Requirement:
Output the data below line for line, exactly, up to and including the line where "last row) -/" appears.
= Beginning of Section =
/-! ## Energy (R370, R371) -/

/-- Events of the charge table (R371). -/
inductive Ev where
  | issue | int | cvt | intmul | fp | pk16 | mx | xlane | fpfn | mask | sreg | ctl | td | fork | trap
  | load (n : Nat) | store (n : Nat) | atom (n : Nat) | sload (n : Nat) | sstore (n : Nat) | satom (n : Nat)
  | rload (n : Nat) | rstore (n : Nat)
  | pref | sync | eread | kstep4 | kstep8 | kstep16 | acctile | accline | accrw | jobcard | jline | jword
  | cmbreq | objreg | launch | tlbinv | sheet | chuck | cmbreply | darkroom | pghash
  /-- priced on the calibrated table only (R371, last row) -/
  | line | homeatom | dramline | walk | drain | cwb | wayback | modeflip | spill | rebind | flit | cxlline | loupe
  /-- static power of a core, of a slice's way, of a DRAM channel with its refresh, for a nanosecond (R373) -/
  | coreTime | wayTime | channelTime
  /-- the clearing of what a block is granted, and the load of a parameter field (R166, R167, R443) -/
  | clearing | param
  deriving DecidableEq, Repr

/-- Value by operand width in bits. -/
def byWidth (n a b c d : Nat) : Nat := if n = 8 then a else if n = 16 then b else if n = 32 then c else d

/-- Quanta of an event on the nominal table. -/
def Ev.quanta : Ev → Nat
  | .issue => 4
  | .int => 1 | .cvt => 1
  | .intmul => 2 | .fp => 2 | .pk16 => 2 | .mx => 2 | .xlane => 2
  | .fpfn => 6
  | .mask => 2 | .sreg => 2 | .ctl => 2 | .td => 2
  | .fork => 16
  | .trap => 32
  | .load n => byWidth n 4 4 6 8
  | .store n => byWidth n 4 4 6 8
  | .atom n => byWidth n 12 12 12 16
  | .sload n => byWidth n 1 1 2 3
  | .sstore n => byWidth n 1 1 2 3
  | .satom n => byWidth n 3 3 3 5
  | .rload n => byWidth n 3 3 4 6
  | .rstore n => byWidth n 3 3 4 6
  | .pref => 4 | .sync => 4 | .eread => 4
  | .kstep4 => 1792 | .kstep8 => 3072 | .kstep16 => 4096
  | .acctile => 512 | .accline => 48 | .accrw => 2
  | .jobcard => 64 | .jline => 48 | .jword => 1
  | .cmbreq => 8 | .objreg => 64 | .launch => 128
  | .tlbinv => 256 | .sheet => 16384
  | .chuck => 8 | .cmbreply => 6
  | .darkroom => 2048
  | .pghash => 65536
  | _ => 0

/-- A number for each event, for the calibrated table. -/
def Ev.code : Ev → Nat
  | .issue => 0 | .int => 1 | .cvt => 2 | .intmul => 3 | .fp => 4 | .pk16 => 5 | .mx => 6 | .xlane => 7 | .fpfn => 8
  | .mask => 9 | .sreg => 10 | .ctl => 11 | .td => 12 | .fork => 13 | .trap => 14
  | .load n => 1000 + n | .store n => 1100 + n | .atom n => 1200 + n | .sload n => 1300 + n | .sstore n => 1400 + n
  | .satom n => 1500 + n | .rload n => 1600 + n | .rstore n => 1700 + n
  | .pref => 15 | .sync => 16 | .eread => 17 | .kstep4 => 18 | .kstep8 => 19 | .kstep16 => 20 | .acctile => 21
  | .accline => 22 | .accrw => 23 | .jobcard => 24 | .jline => 25 | .jword => 26 | .cmbreq => 27 | .objreg => 28
  | .launch => 29 | .tlbinv => 30 | .sheet => 31 | .chuck => 32 | .cmbreply => 33 | .darkroom => 34 | .pghash => 35
  | .line => 40 | .homeatom => 41 | .dramline => 42 | .walk => 43 | .drain => 44 | .cwb => 45 | .wayback => 46 | .modeflip => 47
  | .spill => 48 | .rebind => 49 | .flit => 50 | .cxlline => 51 | .loupe => 52 | .coreTime => 53 | .wayTime => 54
  | .channelTime => 55 | .clearing => 56 | .param => 57

/-- Units of 2^−32 µJ of one nominal quantum (R370). -/
def quantum : Nat := 4096

/-- Whether a partition is charged on the nominal table (R370). -/
def State.nominal (s : State) (fn child : Nat) : Bool := bit (s.pr 0x82F fn child 0).toNat 0

/-- Units of events on the calibrated table, on a rail's tile of an operating class (R370). -/
def State.calibrated (s : State) (rail cls : Nat) (evs : List (Ev × Nat)) : Nat :=
  sumBy (fun e => Config.calibratedUnits e.1.code cls (s.pr 0x865 0 0 rail).toNat * e.2) evs

/-- Units that a list of events books for a partition (R370). -/
def State.unitsOf (s : State) (fn child rail cls : Nat) (evs : List (Ev × Nat)) : Nat :=
  if s.nominal fn child then sumBy (fun e => e.1.quanta * e.2) evs * quantum else s.calibrated rail cls evs

/-- A partition's state changed from active to stopping (R393). -/
def State.stopping (s : State) (fn child : Nat) : State := if s.partState fn child = 1 then s.setPartState fn child 2 else s

/-- Blocks that a stop of a partition is to save, and that have not been: its own, and where a crossing of the level-1 counter stops it those
of the function's children too (R365, R393). -/
def State.unsaved (s : State) (fn child : Nat) : List Block :=
  (s.blocks ++ (s.cur.map (·.blk)).toList).filter fun b => b.fn = fn && b.method.isNone &&
    (b.child = child || (child = 0 && s.crossings.contains fn)) && (match b.phase with | .saved _ _ => false | _ => true)

/-- A partition whose blocks are all saved is stopped. -/
def State.settleStop (s : State) (fn child : Nat) : State :=
  if s.partState fn child = 2 ∧ !s.quiescing.contains (fn, child) ∧ (s.unsaved fn child).isEmpty then
    let s := s.setPartState fn child 3
    if child = 0 then { s with crossings := s.crossings.filter (· ≠ fn) } else s
  else s
def State.settleStops (s : State) (fn : Nat) : State := [0, 1, 2, 3, 4].foldl (fun s child => s.settleStop fn child) s

/-- Waves that a crossing of a counter affects take QUOTA at their next boundary, OVER is set, and the partitions affected become
stopping, and stopped where no block of theirs is left to be saved (R380, R393). -/
def State.cross (s : State) (fn child : Nat) : State :=
  let l := if child = 0 then [0, 1, 2, 3, 4] else [child]
  let s := l.foldl (fun s k => s.stopping fn k) (s.setOver fn child true)
  let s := if child = 0 ∧ s.partState fn 0 = 2 then { s with crossings := fn :: s.crossings.filter (· ≠ fn) } else s
  (s.mapWaves
    (fun b => b.fn = fn && (child = 0 || b.child = child) && b.method.isNone && b.phase = .resident)
    fun w => { w with quotaDue := true }).settleStops fn

/-- A partition's contact-sheet window notes that its counter stands above the quota (R378, R382). -/
def State.noteCrossed (s : State) (fn child : Nat) : State :=
  let k := 8 * fn + child
  { s with sheets := spSet {} s.sheets k { spGet {} s.sheets k with crossed := true } }

/-- One counter raised, saturating (R375), with the crossing where this booking is it: the first that finds the counter above the quota
since OVER was clear (R380). -/
def State.bump (s : State) (fn child units : Nat) : State :=
  let old := (spGet 0 s.counters (8 * fn + child)).toNat
  let new := min (old + units) (2 ^ 96 - 1)
  let s' := { s with counters := spSet 0 s.counters (8 * fn + child) (BitVec.ofNat 96 new) }
  if !s.aboveQuota fn child new then s'
  else if s.over fn child then s'.noteCrossed fn child
  else (s'.cross fn child).noteCrossed fn child

/-- One booking of units for a partition; a level-1 counter includes its children's charges (R375). -/
def State.bookUnits (s : State) (fn child units : Nat) : State :=
  if child = 0 then s.bump fn 0 units else (s.bump fn child units).bump fn 0 units

/-- Key under which nominal bookings of the epoch are counted, beside the sixteen rails. -/
def nominalKey : Nat := 16

/-- Units booked in the epoch: calibrated ones on their rail for the next calibration (R372), nominal ones for the house account
(R374). -/
def State.tally (s : State) (fn child rail units : Nat) : State :=
  let key := if s.nominal fn child then nominalKey else rail
  { s with booked := spSet 0 s.booked key (spGet 0 s.booked key + units) }

/-- One booking of events. Those that the nominal table does not charge book nothing on it (R371). -/
def State.book (s : State) (fn child rail cls : Nat) (evs : List (Ev × Nat)) : State :=
  let u := s.unitsOf fn child rail cls evs
  if s.nominal fn child && u = 0 then s else (s.bookUnits fn child u).tally fn child rail u

/-- Operating class of a cluster (R274). -/
def State.clusterOf (s : State) (cl : Nat) : Cluster := spGet {} s.clusters cl

/-- Rail of a slice and its Chuck (R415). -/
def sliceRail (slice : Nat) : Nat := 4 + slice / 12

/-- Slice of a method's executor, which counts as core 384 + slice. -/
def execSlice (core : Nat) : Nat := core - 384

/-- Rail of a core's logic, or of an executor's slice (R415): cores of die d lie on rail d. -/
def railOfCore (core : Nat) : Nat := if 384 ≤ core then sliceRail (execSlice core) else core / 96

/-- Cluster of a core, or of an executor. -/
def clusterOfCore (core : Nat) : Nat := if 384 ≤ core then execSlice core else core / 8

/-- Die of a core, or of an executor (R290). -/
def dieOfCore (core : Nat) : Nat := clusterOfCore core / 12

/-- A booking at a core's tile, and one at a slice's. -/
def State.bookCore (s : State) (fn child core : Nat) (evs : List (Ev × Nat)) : State :=
  s.book fn child (railOfCore core) (s.clusterOf (clusterOfCore core)).cls evs
def State.bookSlice (s : State) (fn child slice : Nat) (evs : List (Ev × Nat)) : State :=
  s.book fn child (sliceRail slice) (s.clusterOf slice).cls evs

/-- Units that events cost at a slice's tile for a batch of a function, by the price table of its level-1 partition (R322;
notes/assumptions/108.md). They are booked as the batch ends. -/
def State.meter (s : State) (fn slice : Nat) (evs : List (Ev × Nat)) : Nat :=
  s.unitsOf fn 0 (sliceRail slice) (s.clusterOf slice).cls evs

/-- A booking for a block: a method's go to its batch (R322), any other's to its partition. -/
def State.bookFor (s : State) (b : Block) (evs : List (Ev × Nat)) : State :=
  match b.method with
  | some m =>
    s.mapBlock b.id fun b =>
      { b with method := b.method.map fun m' => { m' with energy := m'.energy + s.meter m.fn m.slice evs } }
  | none => s.bookCore b.fn b.child b.core evs

/-! ## Grid aborts (R154) -/

/-- Whether a block's image stands in a darkroom slot. -/
def Block.inSlot (b : Block) (slot : Nat) : Bool :=
  match b.phase with
  | .saved (some n) _ => n = slot
  | _ => false

/-- Darkroom slots that hold no block's image any more are cleared (R271). -/
def State.sweepDarkroom (s : State) : State :=
  let held := fun (n : Nat) => s.blocks.any fun b => b.inSlot n
  { s with darkroom := s.darkroom.filter fun e => held e.1, badImages := s.badImages.filter held }

/-- Every block of a grid stops at its waves' next boundary, and what it still has staged is discarded. -/
def State.stopGrid (s : State) (h : Nat) : State :=
  let f := fun (b : Block) => if b.grid = h ∧ b.method = none then { b with phase := .stopped } else b
  let ids := ((s.blocks.filter fun b => b.grid = h && b.method.isNone).map (·.id)) ++
    (match s.cur with | some c => if c.blk.grid = h && c.blk.method.isNone then [c.blk.id] else [] | none => [])
  State.sweepDarkroom { s with
    blocks := s.blocks.map f
    cur := s.cur.map fun c => { c with blk := f c.blk }
    ops := s.ops.filter fun o => !(o.staged && ids.contains o.blk) }

/-- A grid and its children abort; the children with status 0x05 (R342, R350). `fuel` bounds the nesting depth (R349). -/
def State.abortTree : Nat → State → Nat → AbortInfo → State
  | 0, s, _, _ => s
  | fuel + 1, s, h, a =>
    let s := (s.mapGrid h fun g => if g.status.isNone then { g with abort := g.abort.or (some a), absent := none } else g).stopGrid h
    let kids := (s.grids.filter fun g => g.status.isNone && (match g.parent with | some p => p.1 = h | none => false)).map
      (·.handle)
    kids.foldl (fun s k => State.abortTree fuel s k { a with status := 5 }) s

/-- The other grids merged with one (R351). -/
def State.mergedWith (s : State) (h : Nat) : List Nat :=
  let lead := fun (g : Grid) => g.lead.getD g.handle
  match s.grid? h with
  | none => []
  | some g => (s.grids.filter fun x => x.handle ≠ h && lead x = lead g && x.status.isNone).map (·.handle)

/-- A grid abort: the device logs it and every wave of the grid stops; grids merged with it abort with status 0x04 (R154, R351). -/
def State.gridAbort (s : State) (b : Block) (code : Nat) (pc : Dword) (wid : Nat) (info : Dword) : State :=
  let s := s.logErr b.fn (s.errOf b code 0 wid pc info) (code = Fc.ecc)
  let a : AbortInfo := ⟨1, BitVec.ofNat 32 code, pc, b.index, wid, info⟩
  (s.mergedWith b.grid).foldl (fun s h => s.abortTree 11 h { a with status := 4 }) (s.abortTree 11 b.grid a)

/-! ## Batches (R306, R316, R322) -/

/-- Operation numbers from which on a request comes from another device, whose id is the rest (R435). -/
def remoteBase : Nat := 2 ^ 40

/-- WIN of an object id (R300). -/
def idWin (id : Nat) : Nat := id / 2 ^ 24 % 128

/-- A request's reply or status reaches its lane, or leaves for the device it came from in a packet of the exporting partition (R373, R435). -/
def State.answer (s : State) (r : CombReq) (served : Bool) (v : Dword) : State :=
  if remoteBase ≤ r.op then
    let m : Msg := ⟨"COMB_REPLY", r.op - remoteBase, leBytes 1 r.lane ++ leBytes 1 (b2n served) ++ leBytes 8 v.toNat⟩
    ({ s with out := s.out ++ [m] } : State).book r.fn r.child 12 0 [(.flit, 1)]
  else s.mapOp r.op fun o => { o with
    donePart := o.donePart ||| (1#128 <<< r.lane)
    kind := match o.kind with
      | .comb d k id rep reqs sent l => .comb d k id rep reqs sent (l ++ [(r.lane, served, v)])
      | k => k }

/-- A status that answers a request. -/
def combStatus (code : Nat) : Dword := BitVec.ofNat 64 (0xC0000000 + code)

/-- A slice's Chuck. -/
def State.chuck (s : State) (slice : Nat) : Chuck := spGet {} s.chucks slice
def State.setChuck (s : State) (slice : Nat) (c : Chuck) : State := { s with chucks := spSet {} s.chucks slice c }

/-- Requests answered by the Chuck outside a batch, each charged to its requester. -/
def State.answerAll (s : State) (slice code : Nat) (l : List CombReq) : State :=
  l.foldl (fun s r =>
    (s.answer r false (combStatus code)).bookSlice r.fn r.child slice [(.chuck, 1), (.cmbreply, 1)]) s

/-- Every admitted request of a poisoned object that no batch has taken is answered with OBJECT status. -/
def State.flushObject (s : State) (slice fn slot : Nat) : State :=
  let c := s.chuck slice
  let mine := fun (r : CombReq) => r.fn = fn && r.slot = slot
  let l := c.admitted.filter mine
  ((s.setChuck slice { c with admitted := c.admitted.filter fun r => !mine r }).answerAll slice Fc.object l).countUE fn l.length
= End of Section =
The answer:
/-! ## Energy (R370, R371) -/

/-- Events of the charge table (R371). -/
inductive Ev where
  | issue | int | cvt | intmul | fp | pk16 | mx | xlane | fpfn | mask | sreg | ctl | td | fork | trap
  | load (n : Nat) | store (n : Nat) | atom (n : Nat) | sload (n : Nat) | sstore (n : Nat) | satom (n : Nat)
  | rload (n : Nat) | rstore (n : Nat)
  | pref | sync | eread | kstep4 | kstep8 | kstep16 | acctile | accline | accrw | jobcard | jline | jword
  | cmbreq | objreg | launch | tlbinv | sheet | chuck | cmbreply | darkroom | pghash
  /-- priced on the calibrated table only (R371, last row) -/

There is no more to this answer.